Word2Vec is an alternative approach which uses neural networks to find word embeddings. It can discover similarities between words such that words which are semantically close together have similar embeddings. Vector size is much less than vocabulary size and is usually selected according to corpus size.
Two famous Word2Vec architectures are continuous bag-of-words (CBOW) and skip-gram.

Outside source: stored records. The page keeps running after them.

/-- Drawing a sprite twice at the same place restores the buffer, and the second draw reports a collision iff the first set a
cell (R212, whose sentence on the second draw holds where the first draw set a pixel; log 13). -/
def Obligations.DrawingTwiceRestores : Prop :=
  ∀ (x y n : Nibble) (s t : State), x ≠ 15#4 → y ≠ 15#4 → exec (.drw x y n) s = .next t →
    ∃ u, exec (.drw x y n) t = .next u ∧ u.disp = s.disp ∧
      (u.reg 15#4 = 1#8 ↔ ∃ r < 32, ∃ c < 64, Display.get s.disp r c = false ∧ Display.get t.disp r c = true)

/-! ## Timers and keys (45_timers_keys.md) -/

/-- R230, R231, R232: the timer instructions are plain copies (general knowledge G2). -/
def Obligations.TimerCopies : Prop :=
  ∀ (x : Nibble) (s : State),
    (∃ t, exec (.ldVxDT x) s = .next t ∧ t.reg x = s.dt ∧ (∀ r, r ≠ x → t.reg r = s.reg r) ∧ t = { s with v := t.v }) ∧
    exec (.ldDTVx x) s = .next { s with dt := s.reg x } ∧
    exec (.ldSTVx x) s = .next { s with st := s.reg x }

/-- The key wait renders unconditionally, clears all hold state and both timers, and reads: a listed key completes it with the
key index, ESC ends the run, anything else leaves it waiting, with `V[x]` as it was (R233; the details are the spec's own
decisions D19 and D35, the retry as a step of its own is log 7, the record of frames log 12, what the components hold after ESC log 20).
The read uses up one answer of the host (log 1). -/
def Obligations.KeyWaitClearsAndReads : Prop :=
  ∀ (x : Nibble) (s : State), ∃ t, exec (.ldVxK x) s = .next t ∧
    t.renderOut = s.disp.rowMajor :: s.renderOut ∧ t.renderPending = false ∧ (∀ k, t.keySlot k = 0) ∧
    t.dt = 0#8 ∧ t.st = 0#8 ∧ (∀ r, r ≠ x → t.reg r = s.reg r) ∧
    (∀ k, s.waitAnswer = some (.key k) →
      (t.reg x).toNat = (keyIndex k).toNat ∧ t.keyWait = none ∧ t.status = s.status) ∧
    (s.waitAnswer = some .esc → t.reg x = s.reg x ∧ t.keyWait = none ∧ t.status = .exited) ∧
    (s.waitAnswer = none ∨ (∃ c, s.waitAnswer = some (.other c)) →
      t.reg x = s.reg x ∧ t.keyWait = some x ∧ t.status = s.status) ∧
    t.host = { s.host with waits := s.host.waits.tail, asked := s.host.asked + 1 } ∧
    t = { s with
      v := t.v, dt := t.dt, st := t.st, key := t.key, renderPending := t.renderPending, renderOut := t.renderOut,
      status := t.status, keyWait := t.keyWait, host := t.host }

/-- A machine inside a key wait reads again at each step and does nothing else: no cycle, no frame end, no timer, until a
listed key completes the cycle or ESC ends the run (R233; log 7; what the components hold after ESC is log 20). Each read uses up one
answer of the host (log 1). -/
def Obligations.OpenKeyWaitOnlyReads : Prop :=
  ∀ (x : Nibble) (s : State), s.status = .running → 0 < s.cpf → s.keyWait = some x →
    ∃ t, step s = .next t ∧ t.host = { s.host with waits := s.host.waits.tail, asked := s.host.asked + 1 } ∧
      (∀ k, s.waitAnswer = some (.key k) → (t.reg x).toNat = (keyIndex k).toNat ∧ (∀ r, r ≠ x → t.reg r = s.reg r) ∧
        t = { s with v := t.v, keyWait := none, cyc := s.cyc + 1, host := t.host }) ∧
      (s.waitAnswer = some .esc → t = { s with status := .exited, keyWait := none, host := t.host }) ∧
      (s.waitAnswer = none ∨ (∃ c, s.waitAnswer = some (.other c)) → t = { s with host := t.host })

/-! ## The frame end (60_exceptions.md) -/

/-- The pending buffer is exposed as one frame, row by row, and only if a render is pending; the buffer itself is not changed
(R265; the row-major format is the spec's own decision D35, the record of frames log 12). -/
def Obligations.FrameEndRenders : Prop :=
  (∀ d : Display, d.rowMajor.length = 2048 ∧ ∀ r < 32, ∀ c < 64, d.rowMajor[r * 64 + c]? = some (Display.get d r c)) ∧
  ∀ s : State, s.FrameEndDue → ∃ t, step s = .next t ∧ t.renderPending = false ∧ t.disp = s.disp ∧
    t.renderOut = if s.renderPending then s.disp.rowMajor :: s.renderOut else s.renderOut

/-- R266: each timer is decremented by at most 1, never below 0, independently of the other. -/
def Obligations.FrameEndCountsTimers : Prop :=
  ∀ s : State, s.FrameEndDue → ∃ t, step s = .next t ∧ t.dt.toNat = s.dt.toNat - 1 ∧ t.st.toNat = s.st.toNat - 1

/-- Every slot ages by 1, then exactly one poll sets the slot of a listed key to `KEY_HOLD`; ESC ends the run; no key and
unrecognised codes change nothing more, and the machine runs on (R267, R268; ESC and unrecognised codes at the poll are the spec's own decision D20). The poll
uses up one answer of the host (log 1). The slots are those of the table of R269, key by key. What they hold after ESC is log
20. -/
def Obligations.FrameEndAgesAndPollsKeys : Prop :=
  ([KeyName.k1, .k2, .k3, .k4, .kQ, .kW, .kE, .kR, .kA, .kS, .kD, .kF, .kZ, .kX, .kC, .kV].map keyIndex =
    [0x1#4, 0x2#4, 0x3#4, 0xC#4, 0x4#4, 0x5#4, 0x6#4, 0xD#4, 0x7#4, 0x8#4, 0x9#4, 0xE#4, 0xA#4, 0x0#4, 0xB#4, 0xF#4]) ∧
  ∀ s : State, s.FrameEndDue → ∃ t, step s = .next t ∧
    t.host = { s.host with polls := s.host.polls.tail, asked := s.host.asked + 1 } ∧
    (∀ k j, s.pollAnswer = some (.key k) →
      t.keySlot j = (if j = keyIndex k then s.keyHold else s.keySlot j - 1) ∧ t.status = .running) ∧
    (s.pollAnswer = none ∨ s.pollAnswer = some .esc ∨ (∃ c, s.pollAnswer = some (.other c)) →
      ∀ j, t.keySlot j = s.keySlot j - 1) ∧
    (s.pollAnswer = none ∨ (∃ c, s.pollAnswer = some (.other c)) → t.status = .running) ∧
    (s.pollAnswer = some .esc ↔ t.status = .exited)

/-- What a frame end leaves as it was: registers, memory, `I`, `pc`, the stack, the display, the pending skip, the latched
configuration; `cyc` starts again at 0 if the machine still runs (R263, R275; the counter is decision D31; the record of frames is log
12, that the components stay after ESC too is log 20). -/
def Obligations.FrameEndFrame : Prop :=
  ∀ s : State, s.FrameEndDue → ∃ t, step s = .next t ∧ t.cyc = (if t.status = .running then 0 else s.cyc) ∧
    (∀ a, t.readMem a = s.readMem a) ∧
    t = { s with
      dt := t.dt, st := t.st, key := t.key, renderPending := t.renderPending, renderOut := t.renderOut,
      status := t.status, cyc := t.cyc, host := t.host }

/-- A step that begins a cycle counts it where it leaves the machine running and not inside a key wait, and else leaves `cyc`
(R264, R275; D31). The cycle of an `Fx0A` that is left waiting is counted by the later step that ends the wait (log 7). -/
def Obligations.CyclesAreCounted : Prop :=
  ∀ s t : State, s.CycleDue → step s = .next t →
    t.cyc = if t.status = .running ∧ t.keyWait = none then s.cyc + 1 else s.cyc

CBOW uses surrounding words to predict current word while skip-gram aims to predict surrounding words using current word.
In following cell we will try to create a Word2Vec model using movie_reviews dataset which was imported in last section.
from gensim.models import Word2Vec
documents_words = [doc[0] for doc in documents]
model = Word2Vec(sentences=documents_words, size=100, window=5, min_count=1, workers=4)
Now let's see which words are mostly similar to the word ship using Word2Vec.
sims = model.wv.most_similar('ship', topn=10) # get other similar words
sims
[('island', 0.9006446003913879), ('plane', 0.8913903832435608), ('country', 0.886518120765686), ('land', 0.8806939125061035), ('room', 0.8713586926460266), ('planet', 0.8674205541610718), ('floor', 0.8587629199028015), ('government', 0.856345534324646), ('boat', 0.8548795580863953), ('fire', 0.8527746200561523)]
Interesting! As we expected, we see words which are semantically close to the word ship, such as island, boat, plane, room, etc.
You can test other words using same syntax.